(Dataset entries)
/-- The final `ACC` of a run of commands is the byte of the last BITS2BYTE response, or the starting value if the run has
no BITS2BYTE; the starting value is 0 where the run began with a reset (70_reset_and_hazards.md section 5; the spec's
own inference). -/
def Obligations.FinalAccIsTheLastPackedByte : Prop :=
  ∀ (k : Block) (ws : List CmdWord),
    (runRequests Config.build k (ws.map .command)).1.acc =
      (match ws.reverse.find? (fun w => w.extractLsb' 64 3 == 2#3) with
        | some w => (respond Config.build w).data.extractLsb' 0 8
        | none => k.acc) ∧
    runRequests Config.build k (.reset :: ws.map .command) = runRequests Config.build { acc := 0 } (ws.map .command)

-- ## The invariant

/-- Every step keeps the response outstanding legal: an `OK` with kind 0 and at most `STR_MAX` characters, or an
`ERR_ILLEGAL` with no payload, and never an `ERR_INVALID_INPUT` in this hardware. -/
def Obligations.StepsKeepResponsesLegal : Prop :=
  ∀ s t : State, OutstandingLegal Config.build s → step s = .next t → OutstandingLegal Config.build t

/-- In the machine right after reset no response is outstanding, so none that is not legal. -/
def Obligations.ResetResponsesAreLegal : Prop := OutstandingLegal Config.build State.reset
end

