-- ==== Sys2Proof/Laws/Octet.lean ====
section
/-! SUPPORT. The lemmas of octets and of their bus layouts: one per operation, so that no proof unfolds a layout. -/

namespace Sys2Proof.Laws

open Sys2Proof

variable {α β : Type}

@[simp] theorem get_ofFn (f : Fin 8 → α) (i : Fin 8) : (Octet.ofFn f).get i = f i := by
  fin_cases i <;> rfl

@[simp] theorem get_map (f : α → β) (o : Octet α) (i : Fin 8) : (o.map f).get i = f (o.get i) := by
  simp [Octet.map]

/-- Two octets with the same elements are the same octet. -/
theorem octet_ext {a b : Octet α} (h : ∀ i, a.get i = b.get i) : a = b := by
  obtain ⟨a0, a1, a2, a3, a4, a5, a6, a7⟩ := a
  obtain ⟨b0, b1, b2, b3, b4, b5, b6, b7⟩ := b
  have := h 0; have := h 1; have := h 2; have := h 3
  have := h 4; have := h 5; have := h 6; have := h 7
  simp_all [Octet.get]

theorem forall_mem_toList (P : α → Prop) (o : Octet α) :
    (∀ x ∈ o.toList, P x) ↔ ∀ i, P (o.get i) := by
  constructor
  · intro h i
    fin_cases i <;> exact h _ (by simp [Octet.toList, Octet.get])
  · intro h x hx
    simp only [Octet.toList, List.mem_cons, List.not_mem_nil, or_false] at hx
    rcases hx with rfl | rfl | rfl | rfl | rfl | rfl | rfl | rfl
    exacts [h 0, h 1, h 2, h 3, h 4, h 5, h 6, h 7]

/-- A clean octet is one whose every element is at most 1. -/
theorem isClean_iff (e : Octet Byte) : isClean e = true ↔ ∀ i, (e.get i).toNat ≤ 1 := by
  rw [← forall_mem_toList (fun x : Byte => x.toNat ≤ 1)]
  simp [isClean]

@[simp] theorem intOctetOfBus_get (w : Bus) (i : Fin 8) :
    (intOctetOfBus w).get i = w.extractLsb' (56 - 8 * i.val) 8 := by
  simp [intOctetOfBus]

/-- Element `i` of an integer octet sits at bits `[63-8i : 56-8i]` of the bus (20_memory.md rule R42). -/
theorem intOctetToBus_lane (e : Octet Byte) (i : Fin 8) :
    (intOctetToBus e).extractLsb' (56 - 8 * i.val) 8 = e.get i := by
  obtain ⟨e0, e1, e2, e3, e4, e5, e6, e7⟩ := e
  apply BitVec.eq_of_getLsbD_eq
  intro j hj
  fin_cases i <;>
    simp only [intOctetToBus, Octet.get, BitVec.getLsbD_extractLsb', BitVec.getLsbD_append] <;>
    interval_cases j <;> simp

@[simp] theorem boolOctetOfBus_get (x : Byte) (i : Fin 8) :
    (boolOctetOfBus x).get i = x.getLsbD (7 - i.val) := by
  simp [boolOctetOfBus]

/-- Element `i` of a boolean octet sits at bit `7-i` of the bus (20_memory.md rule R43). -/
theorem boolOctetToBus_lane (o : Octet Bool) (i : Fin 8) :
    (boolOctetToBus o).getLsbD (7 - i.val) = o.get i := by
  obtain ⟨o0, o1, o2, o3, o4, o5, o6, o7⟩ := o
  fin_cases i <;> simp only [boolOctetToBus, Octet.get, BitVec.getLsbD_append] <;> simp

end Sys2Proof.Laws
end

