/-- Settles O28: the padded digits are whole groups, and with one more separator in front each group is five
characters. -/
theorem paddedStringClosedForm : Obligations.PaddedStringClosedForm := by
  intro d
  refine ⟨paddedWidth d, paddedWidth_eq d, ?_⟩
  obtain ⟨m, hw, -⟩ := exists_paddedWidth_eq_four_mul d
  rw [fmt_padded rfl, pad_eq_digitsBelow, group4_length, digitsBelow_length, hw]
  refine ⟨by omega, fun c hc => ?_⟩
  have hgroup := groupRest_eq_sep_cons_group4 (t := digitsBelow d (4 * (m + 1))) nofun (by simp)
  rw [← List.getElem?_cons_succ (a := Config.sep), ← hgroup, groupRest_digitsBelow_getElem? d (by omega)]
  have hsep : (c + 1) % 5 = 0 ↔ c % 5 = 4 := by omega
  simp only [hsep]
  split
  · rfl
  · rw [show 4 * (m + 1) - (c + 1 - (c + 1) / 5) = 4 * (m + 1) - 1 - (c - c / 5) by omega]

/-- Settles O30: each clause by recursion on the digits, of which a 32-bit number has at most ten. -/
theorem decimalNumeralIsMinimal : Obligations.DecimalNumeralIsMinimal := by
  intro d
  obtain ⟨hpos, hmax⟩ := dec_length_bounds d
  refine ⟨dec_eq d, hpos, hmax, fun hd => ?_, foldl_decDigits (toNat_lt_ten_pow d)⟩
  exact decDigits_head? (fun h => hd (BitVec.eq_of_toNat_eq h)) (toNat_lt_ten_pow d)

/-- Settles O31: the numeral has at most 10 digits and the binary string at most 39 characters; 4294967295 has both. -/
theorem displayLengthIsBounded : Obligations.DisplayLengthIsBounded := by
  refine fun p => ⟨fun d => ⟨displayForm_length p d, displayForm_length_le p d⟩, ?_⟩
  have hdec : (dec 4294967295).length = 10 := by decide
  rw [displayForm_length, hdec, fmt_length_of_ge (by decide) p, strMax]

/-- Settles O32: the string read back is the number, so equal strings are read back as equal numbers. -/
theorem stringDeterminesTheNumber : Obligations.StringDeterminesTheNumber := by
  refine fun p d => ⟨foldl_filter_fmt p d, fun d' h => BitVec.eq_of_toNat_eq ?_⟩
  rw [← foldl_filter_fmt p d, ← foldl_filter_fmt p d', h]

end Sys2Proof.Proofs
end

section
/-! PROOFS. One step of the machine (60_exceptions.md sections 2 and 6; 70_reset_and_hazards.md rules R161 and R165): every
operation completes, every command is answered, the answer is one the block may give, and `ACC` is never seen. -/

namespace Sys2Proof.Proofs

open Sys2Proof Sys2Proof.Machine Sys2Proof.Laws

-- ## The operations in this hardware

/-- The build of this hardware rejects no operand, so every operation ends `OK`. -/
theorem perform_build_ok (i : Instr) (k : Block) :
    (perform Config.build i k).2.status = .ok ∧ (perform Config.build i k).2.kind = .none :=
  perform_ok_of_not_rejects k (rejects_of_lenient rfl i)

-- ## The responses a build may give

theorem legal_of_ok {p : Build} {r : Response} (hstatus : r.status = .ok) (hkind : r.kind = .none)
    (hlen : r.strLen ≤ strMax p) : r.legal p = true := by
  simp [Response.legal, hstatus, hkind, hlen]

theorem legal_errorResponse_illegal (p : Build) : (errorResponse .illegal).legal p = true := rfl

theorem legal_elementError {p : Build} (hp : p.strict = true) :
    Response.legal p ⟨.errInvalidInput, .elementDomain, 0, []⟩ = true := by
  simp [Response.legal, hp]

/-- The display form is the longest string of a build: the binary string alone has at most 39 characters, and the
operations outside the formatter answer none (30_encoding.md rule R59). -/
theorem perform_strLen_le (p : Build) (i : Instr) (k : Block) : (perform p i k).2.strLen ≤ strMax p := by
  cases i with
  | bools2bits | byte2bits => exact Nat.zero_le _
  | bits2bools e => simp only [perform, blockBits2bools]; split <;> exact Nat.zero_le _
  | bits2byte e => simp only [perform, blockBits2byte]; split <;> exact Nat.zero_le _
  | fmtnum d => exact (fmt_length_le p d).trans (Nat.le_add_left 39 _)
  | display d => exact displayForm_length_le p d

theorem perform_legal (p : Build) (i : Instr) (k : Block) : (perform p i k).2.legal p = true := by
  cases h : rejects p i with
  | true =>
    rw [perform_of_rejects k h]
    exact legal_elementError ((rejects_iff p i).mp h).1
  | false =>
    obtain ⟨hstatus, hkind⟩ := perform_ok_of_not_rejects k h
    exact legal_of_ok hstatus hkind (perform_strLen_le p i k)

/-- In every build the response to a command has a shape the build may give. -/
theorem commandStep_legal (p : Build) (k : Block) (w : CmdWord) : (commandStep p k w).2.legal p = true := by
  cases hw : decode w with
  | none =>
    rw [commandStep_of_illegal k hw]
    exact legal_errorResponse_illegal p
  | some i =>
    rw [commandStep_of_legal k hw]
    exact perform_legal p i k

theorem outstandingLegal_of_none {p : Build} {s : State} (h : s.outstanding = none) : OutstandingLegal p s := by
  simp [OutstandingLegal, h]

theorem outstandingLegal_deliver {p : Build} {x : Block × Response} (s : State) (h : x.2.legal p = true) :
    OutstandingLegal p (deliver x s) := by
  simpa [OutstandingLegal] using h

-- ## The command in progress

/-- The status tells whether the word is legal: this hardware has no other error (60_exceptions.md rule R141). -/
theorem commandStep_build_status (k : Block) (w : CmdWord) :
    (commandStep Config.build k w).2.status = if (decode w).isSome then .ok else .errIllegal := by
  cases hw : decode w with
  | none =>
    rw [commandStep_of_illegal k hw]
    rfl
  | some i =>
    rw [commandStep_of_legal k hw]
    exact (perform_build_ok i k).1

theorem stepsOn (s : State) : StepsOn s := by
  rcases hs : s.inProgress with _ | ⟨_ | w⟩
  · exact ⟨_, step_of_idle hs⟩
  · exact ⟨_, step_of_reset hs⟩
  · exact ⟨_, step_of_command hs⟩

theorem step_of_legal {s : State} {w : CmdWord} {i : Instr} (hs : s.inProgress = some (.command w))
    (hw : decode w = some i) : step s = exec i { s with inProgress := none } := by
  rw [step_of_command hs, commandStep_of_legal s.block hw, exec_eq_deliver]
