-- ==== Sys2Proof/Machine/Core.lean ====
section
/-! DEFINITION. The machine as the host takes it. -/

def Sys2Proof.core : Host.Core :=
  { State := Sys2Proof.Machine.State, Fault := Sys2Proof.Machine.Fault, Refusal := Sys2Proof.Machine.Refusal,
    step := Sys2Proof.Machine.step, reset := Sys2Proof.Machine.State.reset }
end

WHAT TO WORK ON ->
Beginning at the line above with "(hlen : r.strLen" and finishing at the line with "simp [Response.legal, hp]", return each line exactly and return nothing else.

TASK OUTPUT ->
    (hlen : r.strLen ≤ strMax p) : r.legal p = true := by
  simp [Response.legal, hstatus, hkind, hlen]

theorem legal_errorResponse_illegal (p : Build) : (errorResponse .illegal).legal p = true := rfl

theorem legal_elementError {p : Build} (hp : p.strict = true) :
    Response.legal p ⟨.errInvalidInput, .elementDomain, 0, []⟩ = true := by
  simp [Response.legal, hp]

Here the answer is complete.